=== REQUIRED WORK ===
In the listing below, locate the line that contains "((s.path .A).abortTimer = some" and the line that contains "f = .pullOfNonWrite)". Restate word for word those two lines and every line between them, and nothing else.

=== RECORDS FOR PROCESSING ===
== == ==
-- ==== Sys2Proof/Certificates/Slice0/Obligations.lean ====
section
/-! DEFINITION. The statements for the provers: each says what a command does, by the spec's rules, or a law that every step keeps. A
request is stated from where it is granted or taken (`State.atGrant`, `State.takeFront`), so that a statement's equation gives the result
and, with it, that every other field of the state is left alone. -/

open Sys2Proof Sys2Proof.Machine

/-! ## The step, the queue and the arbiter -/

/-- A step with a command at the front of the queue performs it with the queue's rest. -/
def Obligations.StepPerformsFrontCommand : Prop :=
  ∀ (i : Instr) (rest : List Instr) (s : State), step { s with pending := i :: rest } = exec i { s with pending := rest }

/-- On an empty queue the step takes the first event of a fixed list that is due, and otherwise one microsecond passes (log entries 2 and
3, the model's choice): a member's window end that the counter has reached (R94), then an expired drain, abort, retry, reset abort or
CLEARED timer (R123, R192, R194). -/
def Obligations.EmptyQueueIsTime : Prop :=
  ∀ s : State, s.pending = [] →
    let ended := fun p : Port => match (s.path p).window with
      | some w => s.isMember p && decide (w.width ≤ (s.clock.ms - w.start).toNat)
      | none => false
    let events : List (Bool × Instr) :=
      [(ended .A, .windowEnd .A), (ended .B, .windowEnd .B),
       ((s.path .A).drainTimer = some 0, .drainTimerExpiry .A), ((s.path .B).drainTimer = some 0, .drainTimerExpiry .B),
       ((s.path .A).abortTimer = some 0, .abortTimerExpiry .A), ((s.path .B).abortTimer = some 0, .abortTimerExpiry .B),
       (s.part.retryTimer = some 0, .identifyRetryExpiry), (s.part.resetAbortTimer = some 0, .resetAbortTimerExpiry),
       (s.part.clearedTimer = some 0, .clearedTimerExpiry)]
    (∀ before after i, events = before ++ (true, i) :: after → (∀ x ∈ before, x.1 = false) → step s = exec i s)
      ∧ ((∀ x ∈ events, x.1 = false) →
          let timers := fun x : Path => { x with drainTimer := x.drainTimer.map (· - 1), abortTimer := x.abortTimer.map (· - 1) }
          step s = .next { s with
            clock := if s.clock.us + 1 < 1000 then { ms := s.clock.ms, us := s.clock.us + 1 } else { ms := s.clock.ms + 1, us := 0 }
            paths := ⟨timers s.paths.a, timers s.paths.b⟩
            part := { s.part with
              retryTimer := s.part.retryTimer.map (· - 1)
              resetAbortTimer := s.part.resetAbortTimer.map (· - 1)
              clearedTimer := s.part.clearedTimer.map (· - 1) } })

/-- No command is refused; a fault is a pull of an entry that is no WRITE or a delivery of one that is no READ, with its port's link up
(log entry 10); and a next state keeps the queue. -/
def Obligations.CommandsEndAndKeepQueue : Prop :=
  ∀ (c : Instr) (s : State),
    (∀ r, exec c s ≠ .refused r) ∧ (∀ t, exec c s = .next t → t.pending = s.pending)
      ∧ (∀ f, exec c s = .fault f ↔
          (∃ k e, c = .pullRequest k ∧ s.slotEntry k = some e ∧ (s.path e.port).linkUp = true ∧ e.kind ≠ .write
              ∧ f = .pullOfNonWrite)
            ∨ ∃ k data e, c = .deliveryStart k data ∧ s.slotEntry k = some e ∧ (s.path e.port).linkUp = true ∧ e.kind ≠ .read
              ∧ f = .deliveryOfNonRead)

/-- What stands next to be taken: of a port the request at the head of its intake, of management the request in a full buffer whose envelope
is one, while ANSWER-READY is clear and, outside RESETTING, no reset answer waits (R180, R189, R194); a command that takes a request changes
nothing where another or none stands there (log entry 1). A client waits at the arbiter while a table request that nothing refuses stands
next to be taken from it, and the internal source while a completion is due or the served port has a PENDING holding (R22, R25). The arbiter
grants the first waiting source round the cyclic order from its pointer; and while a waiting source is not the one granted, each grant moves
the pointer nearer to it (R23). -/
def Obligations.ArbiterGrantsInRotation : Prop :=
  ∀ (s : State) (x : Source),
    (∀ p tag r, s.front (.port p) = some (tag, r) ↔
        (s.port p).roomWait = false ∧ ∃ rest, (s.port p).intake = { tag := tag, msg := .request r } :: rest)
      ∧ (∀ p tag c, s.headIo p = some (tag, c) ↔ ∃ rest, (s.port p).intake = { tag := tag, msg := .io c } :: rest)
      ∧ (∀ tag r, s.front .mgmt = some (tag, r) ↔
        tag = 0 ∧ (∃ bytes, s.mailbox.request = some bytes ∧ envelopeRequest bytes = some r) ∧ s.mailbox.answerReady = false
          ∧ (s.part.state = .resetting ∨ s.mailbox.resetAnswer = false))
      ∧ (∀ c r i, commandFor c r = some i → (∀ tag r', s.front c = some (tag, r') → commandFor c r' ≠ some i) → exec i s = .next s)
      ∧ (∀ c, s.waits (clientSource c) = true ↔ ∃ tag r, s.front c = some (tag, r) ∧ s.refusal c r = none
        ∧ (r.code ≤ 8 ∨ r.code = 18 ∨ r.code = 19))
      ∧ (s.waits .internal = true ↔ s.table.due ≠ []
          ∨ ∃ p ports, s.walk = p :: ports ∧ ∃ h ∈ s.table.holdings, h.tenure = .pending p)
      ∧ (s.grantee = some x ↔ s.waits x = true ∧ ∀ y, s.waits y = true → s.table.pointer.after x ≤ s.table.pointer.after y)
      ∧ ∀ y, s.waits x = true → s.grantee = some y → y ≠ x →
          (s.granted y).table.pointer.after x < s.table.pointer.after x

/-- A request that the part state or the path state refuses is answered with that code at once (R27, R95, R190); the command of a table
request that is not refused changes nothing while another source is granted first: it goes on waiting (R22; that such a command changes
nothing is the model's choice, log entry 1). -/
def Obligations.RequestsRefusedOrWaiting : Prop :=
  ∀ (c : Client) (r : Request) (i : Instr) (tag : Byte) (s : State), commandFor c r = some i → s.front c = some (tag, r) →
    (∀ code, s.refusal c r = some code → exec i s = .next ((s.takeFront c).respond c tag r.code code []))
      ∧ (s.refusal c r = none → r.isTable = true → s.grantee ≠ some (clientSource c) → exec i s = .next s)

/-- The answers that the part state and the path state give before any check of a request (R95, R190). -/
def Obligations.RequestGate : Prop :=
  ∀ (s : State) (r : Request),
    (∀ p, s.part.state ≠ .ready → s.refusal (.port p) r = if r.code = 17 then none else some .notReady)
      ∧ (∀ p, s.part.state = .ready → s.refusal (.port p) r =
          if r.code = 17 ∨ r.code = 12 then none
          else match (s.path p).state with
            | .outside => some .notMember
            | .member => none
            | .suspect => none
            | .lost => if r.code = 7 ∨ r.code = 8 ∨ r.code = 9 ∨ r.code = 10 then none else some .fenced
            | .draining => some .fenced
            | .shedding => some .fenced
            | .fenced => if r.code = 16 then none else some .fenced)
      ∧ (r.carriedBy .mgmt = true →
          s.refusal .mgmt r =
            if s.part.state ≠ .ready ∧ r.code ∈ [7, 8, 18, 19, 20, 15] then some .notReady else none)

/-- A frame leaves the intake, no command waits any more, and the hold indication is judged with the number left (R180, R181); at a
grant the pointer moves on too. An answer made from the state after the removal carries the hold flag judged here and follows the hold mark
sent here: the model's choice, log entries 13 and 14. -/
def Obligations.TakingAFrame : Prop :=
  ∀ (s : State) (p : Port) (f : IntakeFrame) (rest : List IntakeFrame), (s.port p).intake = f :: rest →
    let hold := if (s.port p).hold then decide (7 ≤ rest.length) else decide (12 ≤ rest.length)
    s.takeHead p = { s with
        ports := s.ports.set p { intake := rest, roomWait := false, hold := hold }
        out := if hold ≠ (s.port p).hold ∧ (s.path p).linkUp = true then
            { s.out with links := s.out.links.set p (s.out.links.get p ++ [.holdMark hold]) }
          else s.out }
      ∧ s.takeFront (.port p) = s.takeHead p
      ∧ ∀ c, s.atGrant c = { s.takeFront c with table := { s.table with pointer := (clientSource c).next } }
== == ==
=== SOLUTION TO THE EXERCISE ===
       ((s.path .A).abortTimer = some 0, .abortTimerExpiry .A), ((s.path .B).abortTimer = some 0, .abortTimerExpiry .B),
       (s.part.retryTimer = some 0, .identifyRetryExpiry), (s.part.resetAbortTimer = some 0, .resetAbortTimerExpiry),
       (s.part.clearedTimer = some 0, .clearedTimerExpiry)]
    (∀ before after i, events = before ++ (true, i) :: after → (∀ x ∈ before, x.1 = false) → step s = exec i s)
      ∧ ((∀ x ∈ events, x.1 = false) →
          let timers := fun x : Path => { x with drainTimer := x.drainTimer.map (· - 1), abortTimer := x.abortTimer.map (· - 1) }
          step s = .next { s with
            clock := if s.clock.us + 1 < 1000 then { ms := s.clock.ms, us := s.clock.us + 1 } else { ms := s.clock.ms + 1, us := 0 }
            paths := ⟨timers s.paths.a, timers s.paths.b⟩
            part := { s.part with
              retryTimer := s.part.retryTimer.map (· - 1)
              resetAbortTimer := s.part.resetAbortTimer.map (· - 1)
              clearedTimer := s.part.clearedTimer.map (· - 1) } })

/-- No command is refused; a fault is a pull of an entry that is no WRITE or a delivery of one that is no READ, with its port's link up
(log entry 10); and a next state keeps the queue. -/
def Obligations.CommandsEndAndKeepQueue : Prop :=
  ∀ (c : Instr) (s : State),
    (∀ r, exec c s ≠ .refused r) ∧ (∀ t, exec c s = .next t → t.pending = s.pending)
      ∧ (∀ f, exec c s = .fault f ↔
          (∃ k e, c = .pullRequest k ∧ s.slotEntry k = some e ∧ (s.path e.port).linkUp = true ∧ e.kind ≠ .write
              ∧ f = .pullOfNonWrite)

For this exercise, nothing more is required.